# where can (hood/spoiler)



## 04-Yellow Goat (Mar 21, 2007)

where can i find that 70 style judge hood for the 04+ gto's....i seen one with it and was wondering if anyone knows where i can get one??..also does anyone know where i can find the wedge spoiler for the 04+ gto's...kinda looks like the nascar's spoilers


----------



## GM4life (Mar 18, 2007)

Try this: www.rksport.com/main/catalog_detail.asp?mdid=10&catid=4&appid=140


----------



## 04stangkiller (Jun 6, 2006)

I sold a red one locally and id say myself that it doesnt look near as good as the 05 06 style hoods.. fyi just to save the disappointment.


----------



## 04-Yellow Goat (Mar 21, 2007)

gm4life said:


> Try this: www.rksport.com/main/catalog_detail.asp?mdid=10&catid=4&appid=140


thats exactly what i was lookin for, thanks


04stangkiller said:


> I sold a red one locally and id say myself that it doesnt look near as good as the 05 06 style hoods.. fyi just to save the disappointment.

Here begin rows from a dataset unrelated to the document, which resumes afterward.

-- ==== Sys2Proof/Machine/Translate.lean ====
section
/-! DEFINITION. Sys2Proof/Machine/Translate.lean: virtual addresses, page-table walks, permission, the aperture and the
checks on physical targets (R195, R214 to R223, R381, R389). -/

namespace Sys2Proof.Machine

/-- The kinds of access of R220. -/
inductive Acc where
  | fetch
  | load
  | store
  | amo
deriving DecidableEq, Repr

/-- The agent of an access: its core, partition, level and task, AGENT of R230, and whether the access is one of the scalar
accesses that device registers accept (R214). `stlb` is the stream TLB that serves it, none for the probe banks (R221); `id` tells the
accesses of one agent apart that can wait on a walk at once: an entry's place, a stream's or a command's number (R222). -/
structure Who where
  core  : Nat
  part  : Nat
  pl    : Nat
  task  : Nat
  agent : Nat
  dev   : Bool
  stlb  : Option Nat := none
  id    : Nat := 0
deriving DecidableEq, Repr

/-- What a translation gives: a physical address, a fault, or a wait for the host's answer (R223). -/
inductive TRes where
  | ok (pa : Nat)
  | fault (f : PFault)
  | wait
deriving DecidableEq, Repr

/-- The cause of an address without translation (R220). -/
def Acc.pageCause : Acc → Nat
  | .fetch => 0x04
  | .load => 0x05
  | .store | .amo => 0x06

/-- The cause of an access that the leaf denies (R220). -/
def Acc.denyCause : Acc → Nat
  | .fetch => 0x04
  | .load | .store | .amo => 0x07

namespace State

/-! ### Host-assisted walks (R223, R389) -/

/-- Write a duty record and raise the vector; nothing while the ring is off or full (R389). -/
def postDuty (s : State) (p : Nat) (d : DutyReq) (w0 w1 w2 w3 : Nat) : State :=
  let x := s.getPart p
  let lg := fieldNat x.dutyctl 0 5
  if x.dutyctl.getLsbD 63 && decide (4 ≤ lg) && decide (lg ≤ 12)
      && decide ((x.dutytail + 2 ^ 32 - x.dutyhead) % 2 ^ 32 < 2 ^ lg) then
    let base := x.dutybase.toNat / 32 * 32 + (x.dutytail % 2 ^ lg) * 32
    let s1 := s.rawWrite base (leBytes 8 w0 ++ leBytes 8 w1 ++ leBytes 8 w2 ++ leBytes 8 w3)
    let s2 := s1.modPart p fun x => { x with dutytail := (x.dutytail + 1) % 2 ^ 32, duties := x.duties ++ [d],
                                             nextTag := (x.nextTag + 1) % 2 ^ 32 }
    if x.dutytail = x.dutyhead then s2.tell (.vector (p * 4 + 1)) else s2
  else s

def Acc.code : Acc → Nat
  | .fetch => 0
  | .load => 1
  | .store => 2
  | .amo => 3

/-- The buffer that serves an access (R221): engines use the TLB of their cluster. R221 names no buffer for gsave, grest, amerge, the reads of
tensor maps and descriptors, a resume record's header and the launch unit: DESIGN CHOICE, the probe bank of the core that moves
(assumption log 55). -/
def buffer (w : Who) (va : Word) : Nat :=
  if w.agent = 4 then clusterTlb (coreCluster w.core)
  else match w.stlb with
    | some n => 20 * w.core + n
    | none => probeBank w.core va

/-- Fill the buffers of an access: that of its cluster and its own. -/
def tlbFill (s : State) (w : Who) (va leaf : Word) (low : Nat) : State :=
  let s1 := s.tlbInstall (clusterTlb (coreCluster w.core)) w.part va leaf low
  if w.agent = 4 then s1 else s1.tlbInstall (buffer w va) w.part va leaf low

/-- Open the duty requests of a cluster's first 32 walks where none is open yet (R222, R389). -/
def openWalks (s : State) (cluster : Nat) : State :=
  ((s.walks.filter fun x => x.cluster == cluster).take 32).foldl (fun s x =>
    if x.tag.isSome then s
    else
      let n := (s.getPart x.part).nextTag
      let s1 := s.postDuty x.part ⟨n, 1, x.va, x.acc, 0⟩ (2 ^ 56 + n) x.va.toNat (x.acc * 16 + x.agent) x.task
      if (s1.getPart x.part).nextTag = n then s1
      else { s1 with walks := s1.walks.map fun (y : WalkReq) => if y = x then { y with tag := some n } else y }) s

/-- What names an access among those merged into a walk (R222). -/
def walker (w : Who) : Nat × Nat × Nat := (w.core, w.task, w.agent + 16 * w.id)

/-- Ask the host for a walk (R222, R389): a miss to a unit whose walk is in flight in the cluster is merged into it, and any other
takes its place in arrival order. R222 merges misses to one page, whose size nobody knows before the host answers: DESIGN CHOICE, the page is
the 128 KiB unit, so two units of a larger page are two walks (assumption log 55). -/
def askWalk (s : State) (w : Who) (k : Acc) (va : Word) : State :=
  let q := coreCluster w.core
  let me := walker w
  let same (x : WalkReq) : Bool := x.cluster == q && x.part == w.part && x.va.toNat / 2 ^ 17 == va.toNat / 2 ^ 17
  (if s.walks.any same then
      { s with walks := s.walks.map fun (x : WalkReq) => if same x && !x.by_.contains me then { x with by_ := x.by_ ++ [me] } else x }
    else { s with walks := s.walks ++ [(⟨q, w.part, va, Acc.code k, w.agent, w.task, [me], none, false⟩ : WalkReq)] }).openWalks q

/-- A miss in host-assisted mode: an access whose walk found no translation takes that once, any other asks and waits. -/
def walkHost (s : State) (w : Who) (k : Acc) (va : Word) : State × Option (Except (Nat × Nat) (Word × Nat)) :=
  let me := walker w
  let mine (a : WalkAns) : Bool := a.cluster == coreCluster w.core && a.unit == va.toNat / 2 ^ 17 && a.by_.contains me
  if (s.getPart w.part).answers.any mine then
    (s.modPart w.part fun x => { x with answers := (x.answers.map fun (a : WalkAns) =>
        if mine a then { a with by_ := a.by_.filter (· != me) } else a).filter fun a => !a.by_.isEmpty },
     some (.error (4, 15)))
  else (s.askWalk w k va, none)

/-- The leaf for an address (R221 to R223): held in the buffer of the access, held in the TLB of its cluster, or found by a
walk. -/
def leafFor (s : State) (w : Who) (k : Acc) (va : Word) : State × Option (Except (Nat × Nat) (Word × Nat)) :=
  match s.tlbHit (buffer w va) w.part va with
  | some e => (s, some (.ok (e.leaf, e.log2)))
  | none =>
    match s.tlbHit (clusterTlb (coreCluster w.core)) w.part va with
    | some e => (s.tlbInstall (buffer w va) w.part va e.leaf e.log2, some (.ok (e.leaf, e.log2)))
    | none =>
      if (s.getPart w.part).ha then s.walkHost w k va
      else match s.walk w.part va with
        | .ok (leaf, low) => ((s.meterWalk w.part va).tlbFill w va leaf low, some (.ok (leaf, low)))
        | .error d => (s.meterWalk w.part va, some (.error d))

/-! ### The whole check of one access (R98, R195, R214, R215, R220, R251) -/

/-- Does a leaf allow the access (R220). -/
def leafAllows (k : Acc) (pl : Nat) (leaf : Word) : Bool :=
  (pl != 0 || leaf.getLsbD 5) && (match k with
    | .fetch => leaf.getLsbD 4
    | .load => leaf.getLsbD 2
    | .store => leaf.getLsbD 3
    | .amo => leaf.getLsbD 2 && leaf.getLsbD 3)

/-- Is a physical address unpopulated (R213, R214). -/
def unpopulated (s : State) (pa : Nat) : Bool :=
  s.region pa == .absent || (s.region pa == .dev && devReg pa == .absent)

/-- The check on the physical target (R214, R251, R381). An engine command meets an unpopulated target only when it reaches it
(R214, R259). -/
def physCheck (s : State) (w : Who) (k : Acc) (pa : Nat) : TRes :=
  match s.region pa with
  | .absent => if w.agent = 4 then .ok pa else .fault ⟨0x07, 7, 15⟩
  | .dev =>
    if w.agent = 4 && devReg pa == .absent then .ok pa
    else if !w.dev || k == .amo || k == .fetch || w.pl == 0 then .fault ⟨0x07, 7, 15⟩
    else if devReg pa == .absent || (w.pl == 1 && !s.reaches w.part (devReg pa)) then .fault ⟨0x07, 7, 15⟩
    else .ok pa
  | .host => if k == .amo then .fault ⟨0x07, 7, 15⟩ else .ok pa
  | .hbm | .tier2 | .spad => .ok pa

/-- The reservation of a task in a cluster, as (offset, size) (R194). -/
def reservation (s : State) (task cluster : Nat) : Option (Nat × Nat) :=
  (s.findTask task).bind fun t => (t.resv.find? fun r => r.1 == cluster).map (·.2)

/-- Translate and check one access (R215, R220). -/
def translate (s : State) (w : Who) (k : Acc) (va : Word) : State × TRes :=
  let a := va.toNat
  if w.pl = 2 then (s, s.physCheck w k a)
  else if apertureBase ≤ a && a < apertureBase + spadBytes then
    (s, if k == .fetch then .fault ⟨0x04, 6, 15⟩
        else match s.reservation w.task (coreCluster w.core) with
          | some r => if a - apertureBase < r.2 then
              .ok (spadBase + coreCluster w.core * spadBytes + r.1 + (a - apertureBase))
            else .fault ⟨0x07, 6, 15⟩
          | none => .fault ⟨0x07, 6, 15⟩)
  else if apertureBase ≤ a then (s, .fault ⟨k.pageCause, 2, 15⟩)
  else
    match s.leafFor w k va with
    | (s1, none) => (s1, .wait)
    | (s1, some (.error d)) => (s1, .fault ⟨k.pageCause, d.1, d.2⟩)
    | (s1, some (.ok (leaf, low))) =>
      if leafAllows k w.pl leaf then (s1, s1.physCheck w k (fieldNat leaf 17 31 * 2 ^ 17 / 2 ^ low * 2 ^ low + a % 2 ^ low))
      else (s1, .fault ⟨k.denyCause, 3, 15⟩)

/-- The scalar side of the core that moves, as an agent: an access that a trap has cut off waits for no answer any more (R223). -/
def scalarWho (s : State) (dev : Bool) : Who :=
  { core := s.cur, part := s.part, pl := s.pl, task := s.core.task.getD 0, agent := 1, dev := dev, id := 2 * s.core.era + 1 }

/-- PAGE_WALK (R219, R221, R222): a walk of the current core's partition completes; a translation fills the core's probe bank and
the TLB of its cluster, and an address without one installs nothing. -/
def pageWalk (s : State) (va : Word) : State :=
  if (s.getPart s.part).ha then s
  else match s.walk s.part va with
    | .ok (leaf, low) =>
      if va.toNat < apertureBase then (s.meterWalk s.part va).tlbFill (s.scalarWho false) va leaf low else s
    | .error _ => s.meterWalk s.part va

end State

end Sys2Proof.Machine
end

really? why do you say that...i like the rk sport one because it is the exact style they used to have on "the judge"...especially with the lil tach cave on the hood...love it...what were your reasons why it looked so bad?


----------



## TR GTO (Mar 17, 2007)

I've seen it too and to me it just doesn't look like it flows well the the lines of the car.


----------